● PROBLEM TO WORK ON: Determine how many lines below include the string "selShare". Reply with the number only.

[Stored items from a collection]
####

-- ==== Sys2Proof/Machine/Message.lean ====
section
/-!
DEFINITION. The MESSAGE class's senders and handler words, and the receive registers: MSEND, MREQ, MRET,
WFM, HSET, HMASK, RPUT, QGET and QPEEK (03 R84-R88; 14 R319-R322, R329).
-/

namespace Sys2Proof.Machine

/-! ### MSEND and MREQ (03 R84, R85) -/

/-- MSEND (R84). The checks are made once, before the release; a thread in *sending* goes on at the queue. -/
def execMsend (a b : Reg) (s : State) : Host.Outcome State Fault Refusal :=
  issueWord (.msend a b) (fun _ p s =>
    let h := getX p a s
    let send := fun (s : State) =>
      sendParcel p (destRank p h s) (.msg (mkMsg h (srcOf p s) (regRun p b (hCount h) s))) s
    if waitOf p s = some .sending then send s
    else if stageOf p s = 2 then releaseOr (.waiting 2 0) p .pkg true s send
    else if badHeader h || decide (p.engine.nregs < b.val + hCount h) then .trap s Cause.messageFormat h
    else match sendFault p h s with
      | some c => .trap s c h
      | none => releaseOr (.waiting 2 0) p .pkg true s send) s

/-- COUNT of an MREQ control word. -/
def rqCount (c : Word) : Nat := wbits c 18 16
/-- CORE of an MREQ control word. -/
def rqCore (c : Word) : Nat := wbits c 23 19
/-- CTX of an MREQ control word. -/
def rqCtx (c : Word) : Nat := wbits c 26 24

/-- Whether an MREQ control word is bad (03 R85). -/
def rqBad (c : Word) : Bool :=
  wbits c 63 27 != 0 || rqCount c == 0 || decide (4 < rqCtx c) || decide (14 ≤ wbits c 3 0)

/-- The request of an MREQ. -/
def requestOf (p : Place) (va c : Word) (s : State) : MReq :=
  let t := s.thread p
  { n := s.reqCtr, place := p, gang := t.gang, rank := t.rank, addr := va, ctl := c, user := !t.mode }

/-- The request of an MREQ enters the outbound queue, or its thread waits (03 R76, R85). -/
def sendRequest (p : Place) (va c : Word) (s : State) : Res :=
  sendParcel p none (.mreq (requestOf p va c s)) s

/-- MREQ (R85). -/
def execMreq (a b : Reg) (s : State) : Host.Outcome State Fault Refusal :=
  issueWord (.mreq a b) (fun _ p s =>
    let va := getX p a s
    let c := getX p b s
    if waitOf p s = some .sending then sendRequest p va c s
    else if rqBad c then .trap s Cause.messageFormat c
    else if !canonical va || va.toNat % 8 ≠ 0 || decide (128 < va.toNat % 128 + 8 * rqCount c) then
      .trap s Cause.access va
    else match s.shareOf? p with
      | none => .trap s Cause.messageDest c
      | some sh => if sh.holdsCore (rqCore c) then sendRequest p va c s else .trap s Cause.messageDest c) s

/-! ### MRET, WFM, HSET, HMASK (03 R86-R88) -/

/-- The context becomes idle after this word (03 R86). A GUARD range goes on with the words the next
handler issues (02 R56). -/
def toIdle (p : Place) (s : State) : Res :=
  .left (s.modThread p fun t =>
    { t.countDown t.grem with pc := t.pc + 4, run := .idle, fetch := [] })

/-- MRET (R86). -/
def execMret (s : State) : Host.Outcome State Fault Refusal :=
  issueWord .mret (fun _ p s => toIdle p s) s

/-- WFM (R86). -/
def execWfm (s : State) : Host.Outcome State Fault Refusal :=
  issueWord .wfm (fun _ p s => toIdle p s) s

/-- HSET (R87). -/
def execHset (a b : Reg) (s : State) : Host.Outcome State Fault Refusal :=
  issueWord (.hset a b) (fun _ p s =>
    let v := getX p a s
    let pc := getX p b s
    if wbits v 63 7 ≠ 0 ∨ wbits v 3 0 = 15 ∨ pc.toNat % 4 ≠ 0 then .trap s Cause.messageFormat v
    else if wbits v 3 0 = 14 ∧ !(s.thread p).mode then .trap s Cause.privilege (wordOf (.hset a b))
    else match p.core? with
      | none => .ok s
      | some c => .ok (s.modCore c fun k =>
          { k with tab := k.tab.set (wbits v 3 0) { pc := pc, prio := wbits v 5 4, en := wbit v 6 } })) s

/-- The enable bits of a handler table. -/
def enableBits (t : List HEntry) : Nat :=
  (List.range 16).foldl (fun m i => m + b2n (((t[i]?).map (·.en)).getD false) * 2 ^ i) 0

/-- A handler table with its enable bits replaced. -/
def withEnables (t : List HEntry) (m : Nat) : List HEntry :=
  t.mapIdx fun i e => { e with en := m / 2 ^ i % 2 == 1 }

/-- HMASK (R88). -/
def execHmask (d a b : Reg) (s : State) : Host.Outcome State Fault Refusal :=
  issueWord (.hmask d a b) (fun _ p s =>
    let sel := wbits (getX p a s) 15 0
    let val := wbits (getX p b s) 15 0
    if 16384 ≤ sel ∧ !(s.thread p).mode then .trap s Cause.privilege (wordOf (.hmask d a b))
    else match p.core? with
      | none => .ok s
      | some c =>
        let old := enableBits (s.core c).tab
        let new := Nat.lor (Nat.land old (65535 - sel)) (Nat.land val sel)
        .ok (setX p 0 d (ofN old) (s.modCore c fun k => { k with tab := withEnables k.tab new }))) s

/-! ### Target selectors (14 Table 14-1) -/

/-- Whether a target selector of the thread at p has a format error (14 R320). -/
def selBad (p : Place) (t : Word) (s : State) : Bool :=
  let rk := wbit t 17
  let lc := wbit t 16
  let rank := wbits t 39 24
  wbits t 63 40 != 0 || wbits t 23 18 != 0 || decide (s.nranks (s.thread p).gang ≤ rank) ||
    (lc && (rk || rank != 0)) || decide ((if lc then 48 else 32) ≤ wbits t 12 7) ||
    (p.engine == .landing && !rk && !lc)

/-- The share a selector that names a scalar core names. -/
def selShare (p : Place) (t : Word) (s : State) : Option Share :=
  if wbit t 17 then s.share? (s.thread p).gang (wbits t 39 24) else s.shareOf? p

/-- The destination context of a selector, if the sender may reach it (14 R320). -/
def selDest (p : Place) (t : Word) (s : State) : Option Place :=
  let c := wbits t 12 7
  let k := wbits t 6 5
  if wbit t 16 then
    let l := wbits t 15 13
    (s.lentTo? (s.thread p).gang l c k).map fun _ => .lctx l c k
  else match selShare p t s with
    | none => none
    | some sh => if sh.holdsCtx c k then some (.ctx sh.cl c k) else none

/-- The context a selector names, as a thread in *sending* that has passed the checks names it again. -/
def selPlace (p : Place) (t : Word) (s : State) : Place :=
  let c := wbits t 12 7
  let k := wbits t 6 5
  if wbit t 16 then .lctx (wbits t 15 13) c k
  else match selShare p t s with
    | none => .ctx 0 c k
    | some sh => .ctx sh.cl c k

/-- The release scope of an RPUT (14 R322). -/
def rputScope (p d : Place) : Scope :=
  if p.cluster?.isSome && p.cluster? == d.cluster? then .cl
  else if p.die = d.die then .die else .pkg

/-- RPUT (R329). The checks are made once, before the release and the wait in *sending*. -/
def execRput (a b : Reg) (s : State) : Host.Outcome State Fault Refusal :=
  issueWord (.rput a b) (fun _ p s =>
    let t := getX p a s
    let v := getX p b s
    let d := selPlace p t s
    let rank := if wbit t 16 then none else (selShare p t s).map (·.rank)
    let send := fun (s : State) => sendParcel p rank (.rput d (wbits t 4 0) v) s
    if waitOf p s = some .sending then send s
    else if stageOf p s = 2 then releaseOr (.waiting 2 0) p (rputScope p d) true s send
    else if selBad p t s then .trap s Cause.messageFormat t
    else if (selDest p t s).isNone then .trap s Cause.messageDest t
    else releaseOr (.waiting 2 0) p (rputScope p d) true s send) s

/-! ### QGET and QPEEK (14 R329) -/

/-- QGET (R329). -/
def execQget (d q : Reg) (s : State) : Host.Outcome State Fault Refusal :=
  issueWord (.qget d q) (fun _ p s =>
    let t := s.thread p
    if t.qpres.getLsbD q then
      .ok (acquire p .die (setX p 0 d t.q[q] (s.modThread p fun t =>
        { t with qpres := setBit t.qpres q false, qout := setBit t.qout q false, qgot := setBit t.qgot q false })))
    else .wait s (.waiting 0 0)) s

/-- QPEEK (R329). -/
def execQpeek (d q : Reg) (s : State) : Host.Outcome State Fault Refusal :=
  issueWord (.qpeek d q) (fun _ p s =>
    let t := s.thread p
    if t.qpres.getLsbD q then .ok (acquire p .die (setX p 0 d t.q[q] s))
    else .wait s (.waiting 0 0)) s

end Sys2Proof.Machine
end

####

● SOLUTION FOR THIS TASK: 4